-- Exercise inputs follows --
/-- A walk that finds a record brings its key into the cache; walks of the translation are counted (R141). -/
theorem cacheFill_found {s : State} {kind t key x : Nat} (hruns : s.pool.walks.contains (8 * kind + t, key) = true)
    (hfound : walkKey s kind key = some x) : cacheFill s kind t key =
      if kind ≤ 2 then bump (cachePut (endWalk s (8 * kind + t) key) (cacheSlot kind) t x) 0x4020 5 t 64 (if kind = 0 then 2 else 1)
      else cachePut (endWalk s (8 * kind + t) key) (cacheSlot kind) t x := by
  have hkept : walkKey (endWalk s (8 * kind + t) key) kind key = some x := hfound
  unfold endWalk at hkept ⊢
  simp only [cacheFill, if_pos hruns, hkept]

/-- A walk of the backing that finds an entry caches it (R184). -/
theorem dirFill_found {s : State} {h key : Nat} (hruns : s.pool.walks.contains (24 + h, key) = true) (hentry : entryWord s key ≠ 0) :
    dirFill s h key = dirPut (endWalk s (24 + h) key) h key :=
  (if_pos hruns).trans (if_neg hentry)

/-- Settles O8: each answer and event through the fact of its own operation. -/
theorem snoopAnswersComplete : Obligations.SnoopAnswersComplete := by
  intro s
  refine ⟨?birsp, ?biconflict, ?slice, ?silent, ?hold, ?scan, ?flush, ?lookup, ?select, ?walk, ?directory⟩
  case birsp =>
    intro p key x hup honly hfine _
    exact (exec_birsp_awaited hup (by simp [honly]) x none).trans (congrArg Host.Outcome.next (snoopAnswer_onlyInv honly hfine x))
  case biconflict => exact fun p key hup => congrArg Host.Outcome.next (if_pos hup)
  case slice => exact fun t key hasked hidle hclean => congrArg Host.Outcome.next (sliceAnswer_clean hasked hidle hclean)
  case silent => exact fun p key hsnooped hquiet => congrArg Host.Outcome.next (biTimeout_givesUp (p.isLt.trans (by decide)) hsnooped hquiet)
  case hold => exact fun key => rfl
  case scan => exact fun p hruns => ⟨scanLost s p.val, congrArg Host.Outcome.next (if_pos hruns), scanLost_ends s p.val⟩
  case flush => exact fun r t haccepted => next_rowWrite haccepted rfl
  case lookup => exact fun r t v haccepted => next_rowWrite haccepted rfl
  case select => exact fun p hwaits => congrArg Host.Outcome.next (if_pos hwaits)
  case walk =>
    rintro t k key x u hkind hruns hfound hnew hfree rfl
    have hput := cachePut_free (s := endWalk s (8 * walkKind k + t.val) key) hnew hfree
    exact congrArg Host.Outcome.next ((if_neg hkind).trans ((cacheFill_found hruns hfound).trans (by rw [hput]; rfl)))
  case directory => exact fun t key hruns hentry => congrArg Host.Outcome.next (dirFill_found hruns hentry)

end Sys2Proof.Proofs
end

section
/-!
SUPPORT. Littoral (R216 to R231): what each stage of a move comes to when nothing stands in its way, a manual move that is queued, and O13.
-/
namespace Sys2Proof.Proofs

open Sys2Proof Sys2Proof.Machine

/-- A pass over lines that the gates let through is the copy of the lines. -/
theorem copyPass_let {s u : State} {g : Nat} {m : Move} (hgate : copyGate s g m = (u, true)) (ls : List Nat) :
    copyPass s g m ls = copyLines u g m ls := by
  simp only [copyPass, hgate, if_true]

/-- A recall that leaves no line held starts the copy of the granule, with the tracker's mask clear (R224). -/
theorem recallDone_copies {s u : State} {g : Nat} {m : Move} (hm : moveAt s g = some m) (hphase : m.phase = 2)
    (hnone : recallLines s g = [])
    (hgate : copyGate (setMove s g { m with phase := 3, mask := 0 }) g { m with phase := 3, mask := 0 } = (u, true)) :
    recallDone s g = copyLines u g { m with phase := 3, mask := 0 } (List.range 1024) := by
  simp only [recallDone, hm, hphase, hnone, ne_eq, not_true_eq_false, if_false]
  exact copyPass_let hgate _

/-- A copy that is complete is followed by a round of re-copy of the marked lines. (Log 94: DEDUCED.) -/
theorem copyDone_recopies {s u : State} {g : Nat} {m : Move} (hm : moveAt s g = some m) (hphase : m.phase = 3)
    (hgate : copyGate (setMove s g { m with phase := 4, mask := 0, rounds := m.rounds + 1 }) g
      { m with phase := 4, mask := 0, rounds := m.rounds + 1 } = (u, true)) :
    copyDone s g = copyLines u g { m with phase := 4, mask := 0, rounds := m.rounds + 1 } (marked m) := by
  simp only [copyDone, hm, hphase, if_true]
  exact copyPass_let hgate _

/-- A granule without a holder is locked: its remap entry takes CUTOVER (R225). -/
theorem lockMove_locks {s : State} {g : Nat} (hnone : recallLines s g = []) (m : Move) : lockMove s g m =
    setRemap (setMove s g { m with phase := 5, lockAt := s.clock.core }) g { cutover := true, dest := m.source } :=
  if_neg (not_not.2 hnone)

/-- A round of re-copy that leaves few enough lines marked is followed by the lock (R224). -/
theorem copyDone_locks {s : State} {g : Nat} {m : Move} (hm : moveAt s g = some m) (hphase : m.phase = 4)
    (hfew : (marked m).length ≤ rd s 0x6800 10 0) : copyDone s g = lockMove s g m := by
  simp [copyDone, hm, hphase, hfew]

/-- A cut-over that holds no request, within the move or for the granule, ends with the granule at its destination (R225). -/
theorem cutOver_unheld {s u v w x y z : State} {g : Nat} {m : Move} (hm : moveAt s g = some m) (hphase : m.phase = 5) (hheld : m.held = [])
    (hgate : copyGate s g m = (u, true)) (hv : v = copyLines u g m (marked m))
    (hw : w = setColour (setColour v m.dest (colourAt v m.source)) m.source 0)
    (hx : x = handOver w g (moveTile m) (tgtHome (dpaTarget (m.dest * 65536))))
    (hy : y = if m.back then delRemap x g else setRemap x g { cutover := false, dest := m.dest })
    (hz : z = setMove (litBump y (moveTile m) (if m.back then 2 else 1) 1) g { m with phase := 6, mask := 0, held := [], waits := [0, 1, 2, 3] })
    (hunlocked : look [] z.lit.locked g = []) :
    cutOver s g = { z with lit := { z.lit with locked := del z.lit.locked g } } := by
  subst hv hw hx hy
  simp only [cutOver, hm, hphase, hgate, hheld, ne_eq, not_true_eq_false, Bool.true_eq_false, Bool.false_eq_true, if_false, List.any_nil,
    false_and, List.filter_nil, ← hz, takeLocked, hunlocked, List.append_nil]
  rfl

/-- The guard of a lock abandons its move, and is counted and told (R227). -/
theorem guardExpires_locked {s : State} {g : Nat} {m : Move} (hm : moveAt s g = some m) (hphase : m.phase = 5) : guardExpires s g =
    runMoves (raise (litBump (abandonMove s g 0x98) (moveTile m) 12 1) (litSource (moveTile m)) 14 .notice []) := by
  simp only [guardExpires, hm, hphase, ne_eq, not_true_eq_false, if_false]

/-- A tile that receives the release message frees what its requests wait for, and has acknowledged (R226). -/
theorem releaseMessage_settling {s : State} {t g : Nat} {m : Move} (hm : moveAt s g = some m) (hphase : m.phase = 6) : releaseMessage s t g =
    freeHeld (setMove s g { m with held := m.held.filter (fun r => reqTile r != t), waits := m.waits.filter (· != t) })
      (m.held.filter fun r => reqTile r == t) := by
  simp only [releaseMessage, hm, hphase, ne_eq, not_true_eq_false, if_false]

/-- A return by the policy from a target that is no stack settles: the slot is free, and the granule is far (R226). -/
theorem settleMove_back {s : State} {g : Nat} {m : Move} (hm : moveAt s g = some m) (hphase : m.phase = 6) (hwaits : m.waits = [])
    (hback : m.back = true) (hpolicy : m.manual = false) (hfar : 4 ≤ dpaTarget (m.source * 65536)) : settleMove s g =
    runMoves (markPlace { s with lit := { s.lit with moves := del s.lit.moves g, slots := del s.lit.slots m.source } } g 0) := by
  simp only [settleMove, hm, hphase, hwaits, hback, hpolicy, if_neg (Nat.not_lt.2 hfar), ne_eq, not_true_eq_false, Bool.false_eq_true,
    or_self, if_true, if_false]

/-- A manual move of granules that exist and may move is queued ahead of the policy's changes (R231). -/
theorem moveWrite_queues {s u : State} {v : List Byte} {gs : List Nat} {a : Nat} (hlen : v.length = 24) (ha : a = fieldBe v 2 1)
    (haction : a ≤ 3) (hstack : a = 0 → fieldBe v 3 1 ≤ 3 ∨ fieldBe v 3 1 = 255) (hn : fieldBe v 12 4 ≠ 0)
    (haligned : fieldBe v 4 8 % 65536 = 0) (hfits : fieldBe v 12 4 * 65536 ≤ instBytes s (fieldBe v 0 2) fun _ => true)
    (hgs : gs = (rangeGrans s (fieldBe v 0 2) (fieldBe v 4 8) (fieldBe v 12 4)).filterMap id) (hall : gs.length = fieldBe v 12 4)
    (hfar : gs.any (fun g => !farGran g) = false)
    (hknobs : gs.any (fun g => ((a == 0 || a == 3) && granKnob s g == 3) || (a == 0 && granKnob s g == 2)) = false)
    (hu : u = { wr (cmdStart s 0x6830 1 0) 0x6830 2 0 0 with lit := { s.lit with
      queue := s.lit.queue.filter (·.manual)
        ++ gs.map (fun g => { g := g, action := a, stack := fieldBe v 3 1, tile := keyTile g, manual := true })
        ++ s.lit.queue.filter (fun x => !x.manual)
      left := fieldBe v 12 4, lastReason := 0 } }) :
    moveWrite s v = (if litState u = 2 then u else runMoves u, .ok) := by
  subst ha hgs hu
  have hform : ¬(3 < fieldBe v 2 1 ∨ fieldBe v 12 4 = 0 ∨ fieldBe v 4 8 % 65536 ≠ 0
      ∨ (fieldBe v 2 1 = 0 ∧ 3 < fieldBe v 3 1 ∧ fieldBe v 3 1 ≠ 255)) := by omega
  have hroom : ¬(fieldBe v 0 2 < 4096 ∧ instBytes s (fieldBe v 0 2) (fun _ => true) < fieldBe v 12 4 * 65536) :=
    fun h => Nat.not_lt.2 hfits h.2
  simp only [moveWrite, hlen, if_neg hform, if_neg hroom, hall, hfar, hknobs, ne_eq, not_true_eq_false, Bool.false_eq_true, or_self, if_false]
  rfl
-- Exercise inputs concluded --
- [Task description]: An exact, complete copy of the lines above from the one with "dirFill s h" through the one with "the lines. -/" is the whole answer.

- [Result of the task]:
    dirFill s h key = dirPut (endWalk s (24 + h) key) h key :=
  (if_pos hruns).trans (if_neg hentry)

/-- Settles O8: each answer and event through the fact of its own operation. -/
theorem snoopAnswersComplete : Obligations.SnoopAnswersComplete := by
  intro s
  refine ⟨?birsp, ?biconflict, ?slice, ?silent, ?hold, ?scan, ?flush, ?lookup, ?select, ?walk, ?directory⟩
  case birsp =>
    intro p key x hup honly hfine _
    exact (exec_birsp_awaited hup (by simp [honly]) x none).trans (congrArg Host.Outcome.next (snoopAnswer_onlyInv honly hfine x))
  case biconflict => exact fun p key hup => congrArg Host.Outcome.next (if_pos hup)
  case slice => exact fun t key hasked hidle hclean => congrArg Host.Outcome.next (sliceAnswer_clean hasked hidle hclean)
  case silent => exact fun p key hsnooped hquiet => congrArg Host.Outcome.next (biTimeout_givesUp (p.isLt.trans (by decide)) hsnooped hquiet)
  case hold => exact fun key => rfl
  case scan => exact fun p hruns => ⟨scanLost s p.val, congrArg Host.Outcome.next (if_pos hruns), scanLost_ends s p.val⟩
  case flush => exact fun r t haccepted => next_rowWrite haccepted rfl
  case lookup => exact fun r t v haccepted => next_rowWrite haccepted rfl
  case select => exact fun p hwaits => congrArg Host.Outcome.next (if_pos hwaits)
  case walk =>
    rintro t k key x u hkind hruns hfound hnew hfree rfl
    have hput := cachePut_free (s := endWalk s (8 * walkKind k + t.val) key) hnew hfree
    exact congrArg Host.Outcome.next ((if_neg hkind).trans ((cacheFill_found hruns hfound).trans (by rw [hput]; rfl)))
  case directory => exact fun t key hruns hentry => congrArg Host.Outcome.next (dirFill_found hruns hentry)

end Sys2Proof.Proofs
end

section
/-!
SUPPORT. Littoral (R216 to R231): what each stage of a move comes to when nothing stands in its way, a manual move that is queued, and O13.
-/
namespace Sys2Proof.Proofs

open Sys2Proof Sys2Proof.Machine

/-- A pass over lines that the gates let through is the copy of the lines. -/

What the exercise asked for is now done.